Constraining a model to make it simpler and reduce the risk of overfitting is called **regularization**. It generally consists on giving the model less degrees of freedom (for example, reducing the slope of a linear regressor). The amount of regularization to be applied during training can be determined by a **hyperparameter**, which is a parameter, not of the model, but of the learning algorithm itself. Hyperparameters are chosen by the programmer before the training and are not modified during training, but insetad condition it.

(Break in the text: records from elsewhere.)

/-- Perform the accesses of a load: each reads w bits into its field's group of `span` registers. A fault stops at its element;
with `first`, a fault past element 0 shortens vl instead. -/
def Awl.vLoadAll (a : Awl) (w d span : Nat) (first : Bool) : List VAccess → RvRes
  | [] => .next a
  | x :: rest =>
    match a.loadAt x.addr (w / 8) true with
    | .ok v => ({ a with vec := a.vec.setElem (d + x.field * span) w x.elem v } : Awl).vLoadAll w d span first rest
    | .error e =>
      let v := a.vec
      if first && 0 < x.elem then .next { a with vec := { v with vl := x.elem } }
      else
        let b := e.1
        .trap { b with vs := 3, vec := { v with vstart := x.elem } } e.2 x.addr

/-- Perform the accesses of a store. -/
def Awl.vStoreAll (a : Awl) (w d span : Nat) : List VAccess → RvRes
  | [] => .next a
  | x :: rest =>
    match a.storeAt x.addr (w / 8) (a.vec.elem (d + x.field * span) w x.elem) true with
    | .ok b => b.vStoreAll w d span rest
    | .error e =>
      let b := e.1
      let v := b.vec
      .trap { b with vs := 3, vec := { v with vstart := x.elem } } e.2 x.addr

/-- The end of a load: masked-off and tail elements of every field by their policies. -/
def VState.vLoadRest (v u : VState) (key d w emul8 fields : Nat) (vm ta : Bool) : VState :=
  (upFrom 0 fields).foldl (fun (acc : VState) f =>
    let at' := d + f * groupLen emul8
    let x := { acc with vstart := u.vstart }
    let y := x.writeBody (key + f) at' w (placesOf emul8 w) acc.vl ta u.ma (u.on vm) (fun i => acc.elem at' w i)
    { y with vstart := acc.vstart }) v

/-- A load or store of the vector extension. -/
def Awl.vMemory (a : Awl) (key w : Nat) (store : Bool) : Option RvRes :=
  let v := a.vec
  let d := bits w 11 7
  let base := a.xr (bits w 19 15)
  let rs2 := bits w 24 20
  let vm := bit w 25
  let mop := bits w 27 26
  let nf := bits w 31 29 + 1
  let eew := match bits w 14 12 with
    | 0 => 8
    | 5 => 16
    | 6 => 32
    | 7 => 64
    | _ => 0
  if eew = 0 || bit w 28 then none
  else
    let finish := fun (r : RvRes) (rest : VState → VState) =>
      match r with
      | .next b =>
        let u := rest b.vec
        some (RvRes.next { b with vs := 3, vec := { u with vstart := 0 } })
      | r => some r
    let run := fun (dw span : Nat) (first : Bool) (l : List VAccess) (rest : VState → VState) =>
      if store then finish (a.vStoreAll dw d span l) id else finish (a.vLoadAll dw d span first l) rest
    if mop = 0 && rs2 = 8 then
      let n := nf * 512 / eew
      if !vm || !(nf == 1 || nf == 2 || nf == 4 || nf == 8) || d % nf != 0 || (store && eew != 8) then none
      else run eew 1 false (((upFrom 0 n).filter (fun i => decide (v.vstart ≤ i))).map (fun i => ⟨i, 0, (base + i * (eew / 8)) % 2 ^ 64⟩)) id
    else if v.vill then none
    else if mop = 0 && rs2 = 0xB then
      let n := (v.vl + 7) / 8
      if !vm || nf != 1 || eew != 8 then none
      else run 8 1 false (((upFrom 0 n).filter (fun i => decide (v.vstart ≤ i))).map (fun i => ⟨i, 0, (base + i) % 2 ^ 64⟩))
        (fun u => let x := { u with vstart := v.vstart, vl := n }
                  let y := x.vLoadRest x key d 8 8 1 true true
                  { y with vl := u.vl })
    else
      let indexed := mop % 2 == 1
      let dw := if indexed then v.sew else eew
      let de := dw * v.lmul8 / v.sew
      let span := groupLen de
      let ie := eew * v.lmul8 / v.sew
      let first := mop = 0 && rs2 = 0x10 && !store
      let legal := groupOk d de && decide (nf * span ≤ 8) && decide (d + nf * span ≤ 32) && (store || maskOk vm d)
        && (mop != 0 || rs2 == 0 || first)
        && (!indexed || (groupOk rs2 ie
          && (store || (if nf = 1 then overlapOk d de dw rs2 ie eew else !groupsMeet d (nf * span) rs2 (groupLen ie)))))
      if !legal then none
      else
        let addrOf := fun (i f : Nat) =>
          (match mop with
            | 0 => base + (i * nf + f) * (dw / 8)
            | 2 => base + i * a.xr rs2 + f * (dw / 8)
            | _ => base + v.elem rs2 eew i + f * (dw / 8)) % 2 ^ 64
        let l := (v.bodyOn vm).flatMap (fun i => (upFrom 0 nf).map (fun f => ⟨i, f, addrOf i f⟩))
        run dw span first l (fun u => u.vLoadRest v key d dw de nf vm u.ta)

**Underfitting** is the opposite of overfitting: it happens when the model is not complex enough to learn the relevant information from the training data. There are 2 main ways to fix this:
- Make the model more complex, by either reducing the amount of regularization or choosing a more powerful algorithm.
- Feed betetr features to the learning algorithm.

## 1.5 - Testing and validating

To measure the performance of a machine learning model before actually deploying it, a subset of the data, called the **test set**, is separated from the training data and fed to the model to see how well it performs on data that it's never seen before. The error rate on the test set is called **generalization error**, and it's a better estimate of the model's actual performance than the training error.

Usually, about 80% of the data is used for training and 20% for testing, but on very large datasets, the test set percentage can be much lower.

When trying to choose the best model, or the best hyperparameter values for a particular model, you might run into the problem that the model that performs the best on the dataset ends up underperforming on new data. This is because, by tuning the model to perform best on the test set, you are in a sense overfitting the model to it. The solution for this is **holdout validation**, that is, you separate part of the traning set, called the **validation set**, and train models with multiple hyperparameters on the reduced set, picking the best one based on their performance on the validation set. One chosen, you add the validation set to the trainign set again and train the best model on the full training set, evaluating its performance on the test set. 

This process might be problematic when the validation set is too small (not enough information to pick the best model) or too big (the training set with and without validation is too different). A way to solve this is **cross validation**, in which models are trained and evaluated using many small validation sets, averaging all the validations to get the best model. This process, however, multiplies the training time for the number of validation sets.